DATA IN THIS EXERCISE:

@[simp] theorem expandState_opa (s : State) : (expandState s).opa = s.opa := rfl
@[simp] theorem expandState_opb (s : State) : (expandState s).opb = s.opb := rfl
@[simp] theorem expandState_res (s : State) : (expandState s).res = s.res := rfl
@[simp] theorem expandState_klen (s : State) : (expandState s).klen = s.klen := rfl
@[simp] theorem expandState_ivlen (s : State) : (expandState s).ivlen = s.ivlen := rfl
@[simp] theorem expandState_mklen (s : State) : (expandState s).mklen = s.mklen := rfl
@[simp] theorem expandState_len (s : State) : (expandState s).len = s.len := rfl
@[simp] theorem expandState_err (s : State) : (expandState s).err = s.err := rfl
@[simp] theorem expandState_sub (s : State) : (expandState s).sub = s.sub := rfl
@[simp] theorem expandState_rkv (s : State) : (expandState s).rkv = true := rfl
@[simp] theorem expandState_nr (s : State) : (expandState s).nr = BitVec.ofNat 4 (s.klen.toNat / 4 + 6) := rfl
@[simp] theorem expandState_st (s : State) : (expandState s).st = s.st := rfl
@[simp] theorem expandState_iv (s : State) : (expandState s).iv = s.iv := rfl
@[simp] theorem expandState_key (s : State) : (expandState s).key = s.key := rfl
@[simp] theorem expandState_rk (s : State) : (expandState s).rk = expandKey (keyBytes s) := rfl
@[simp] theorem expandState_mkey (s : State) : (expandState s).mkey = s.mkey := rfl
@[simp] theorem expandState_buf (s : State) : (expandState s).buf = s.buf := rfl
@[simp] theorem expandState_hidden (s : State) : (expandState s).hidden = s.hidden := rfl
@[simp] theorem expandState_pending (s : State) : (expandState s).pending = s.pending := rfl
@[simp] theorem expandState_readData (s : State) : (expandState s).readData = s.readData := rfl

@[simp] theorem writePad_opa (s : State) : (writePad s).opa = s.opa := rfl
@[simp] theorem writePad_opb (s : State) : (writePad s).opb = s.opb := rfl
@[simp] theorem writePad_res (s : State) : (writePad s).res = s.res := rfl
@[simp] theorem writePad_klen (s : State) : (writePad s).klen = s.klen := rfl
@[simp] theorem writePad_ivlen (s : State) : (writePad s).ivlen = s.ivlen := rfl
@[simp] theorem writePad_mklen (s : State) : (writePad s).mklen = s.mklen := rfl
@[simp] theorem writePad_len (s : State) : (writePad s).len = s.len := rfl
@[simp] theorem writePad_err (s : State) : (writePad s).err = s.err := rfl
@[simp] theorem writePad_sub (s : State) : (writePad s).sub = s.sub := rfl
@[simp] theorem writePad_rkv (s : State) : (writePad s).rkv = s.rkv := rfl
@[simp] theorem writePad_nr (s : State) : (writePad s).nr = s.nr := rfl
@[simp] theorem writePad_st (s : State) : (writePad s).st = s.st := rfl
@[simp] theorem writePad_iv (s : State) : (writePad s).iv = s.iv := rfl
@[simp] theorem writePad_key (s : State) : (writePad s).key = s.key := rfl
@[simp] theorem writePad_rk (s : State) : (writePad s).rk = s.rk := rfl
@[simp] theorem writePad_mkey (s : State) : (writePad s).mkey = s.mkey := rfl
@[simp] theorem writePad_buf (s : State) : (writePad s).buf = s.buf.writeBytes (lenOf s) (padBytes (padLen (lenOf s))) := rfl
@[simp] theorem writePad_hidden (s : State) : (writePad s).hidden = s.hidden := rfl
@[simp] theorem writePad_pending (s : State) : (writePad s).pending = s.pending := rfl
@[simp] theorem writePad_readData (s : State) : (writePad s).readData = s.readData := rfl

TASK:
Return all the data above once more, precisely as given.

RESULT FOR THIS EXERCISE:
@[simp] theorem expandState_opa (s : State) : (expandState s).opa = s.opa := rfl
@[simp] theorem expandState_opb (s : State) : (expandState s).opb = s.opb := rfl
@[simp] theorem expandState_res (s : State) : (expandState s).res = s.res := rfl
@[simp] theorem expandState_klen (s : State) : (expandState s).klen = s.klen := rfl
@[simp] theorem expandState_ivlen (s : State) : (expandState s).ivlen = s.ivlen := rfl
@[simp] theorem expandState_mklen (s : State) : (expandState s).mklen = s.mklen := rfl
@[simp] theorem expandState_len (s : State) : (expandState s).len = s.len := rfl
@[simp] theorem expandState_err (s : State) : (expandState s).err = s.err := rfl
@[simp] theorem expandState_sub (s : State) : (expandState s).sub = s.sub := rfl
@[simp] theorem expandState_rkv (s : State) : (expandState s).rkv = true := rfl
@[simp] theorem expandState_nr (s : State) : (expandState s).nr = BitVec.ofNat 4 (s.klen.toNat / 4 + 6) := rfl
@[simp] theorem expandState_st (s : State) : (expandState s).st = s.st := rfl
@[simp] theorem expandState_iv (s : State) : (expandState s).iv = s.iv := rfl
@[simp] theorem expandState_key (s : State) : (expandState s).key = s.key := rfl
@[simp] theorem expandState_rk (s : State) : (expandState s).rk = expandKey (keyBytes s) := rfl
@[simp] theorem expandState_mkey (s : State) : (expandState s).mkey = s.mkey := rfl
@[simp] theorem expandState_buf (s : State) : (expandState s).buf = s.buf := rfl
@[simp] theorem expandState_hidden (s : State) : (expandState s).hidden = s.hidden := rfl
@[simp] theorem expandState_pending (s : State) : (expandState s).pending = s.pending := rfl
@[simp] theorem expandState_readData (s : State) : (expandState s).readData = s.readData := rfl

@[simp] theorem writePad_opa (s : State) : (writePad s).opa = s.opa := rfl
@[simp] theorem writePad_opb (s : State) : (writePad s).opb = s.opb := rfl
@[simp] theorem writePad_res (s : State) : (writePad s).res = s.res := rfl
@[simp] theorem writePad_klen (s : State) : (writePad s).klen = s.klen := rfl
@[simp] theorem writePad_ivlen (s : State) : (writePad s).ivlen = s.ivlen := rfl
@[simp] theorem writePad_mklen (s : State) : (writePad s).mklen = s.mklen := rfl
@[simp] theorem writePad_len (s : State) : (writePad s).len = s.len := rfl
@[simp] theorem writePad_err (s : State) : (writePad s).err = s.err := rfl
@[simp] theorem writePad_sub (s : State) : (writePad s).sub = s.sub := rfl
@[simp] theorem writePad_rkv (s : State) : (writePad s).rkv = s.rkv := rfl
@[simp] theorem writePad_nr (s : State) : (writePad s).nr = s.nr := rfl
@[simp] theorem writePad_st (s : State) : (writePad s).st = s.st := rfl
@[simp] theorem writePad_iv (s : State) : (writePad s).iv = s.iv := rfl
@[simp] theorem writePad_key (s : State) : (writePad s).key = s.key := rfl
@[simp] theorem writePad_rk (s : State) : (writePad s).rk = s.rk := rfl
@[simp] theorem writePad_mkey (s : State) : (writePad s).mkey = s.mkey := rfl
@[simp] theorem writePad_buf (s : State) : (writePad s).buf = s.buf.writeBytes (lenOf s) (padBytes (padLen (lenOf s))) := rfl
@[simp] theorem writePad_hidden (s : State) : (writePad s).hidden = s.hidden := rfl
@[simp] theorem writePad_pending (s : State) : (writePad s).pending = s.pending := rfl
@[simp] theorem writePad_readData (s : State) : (writePad s).readData = s.readData := rfl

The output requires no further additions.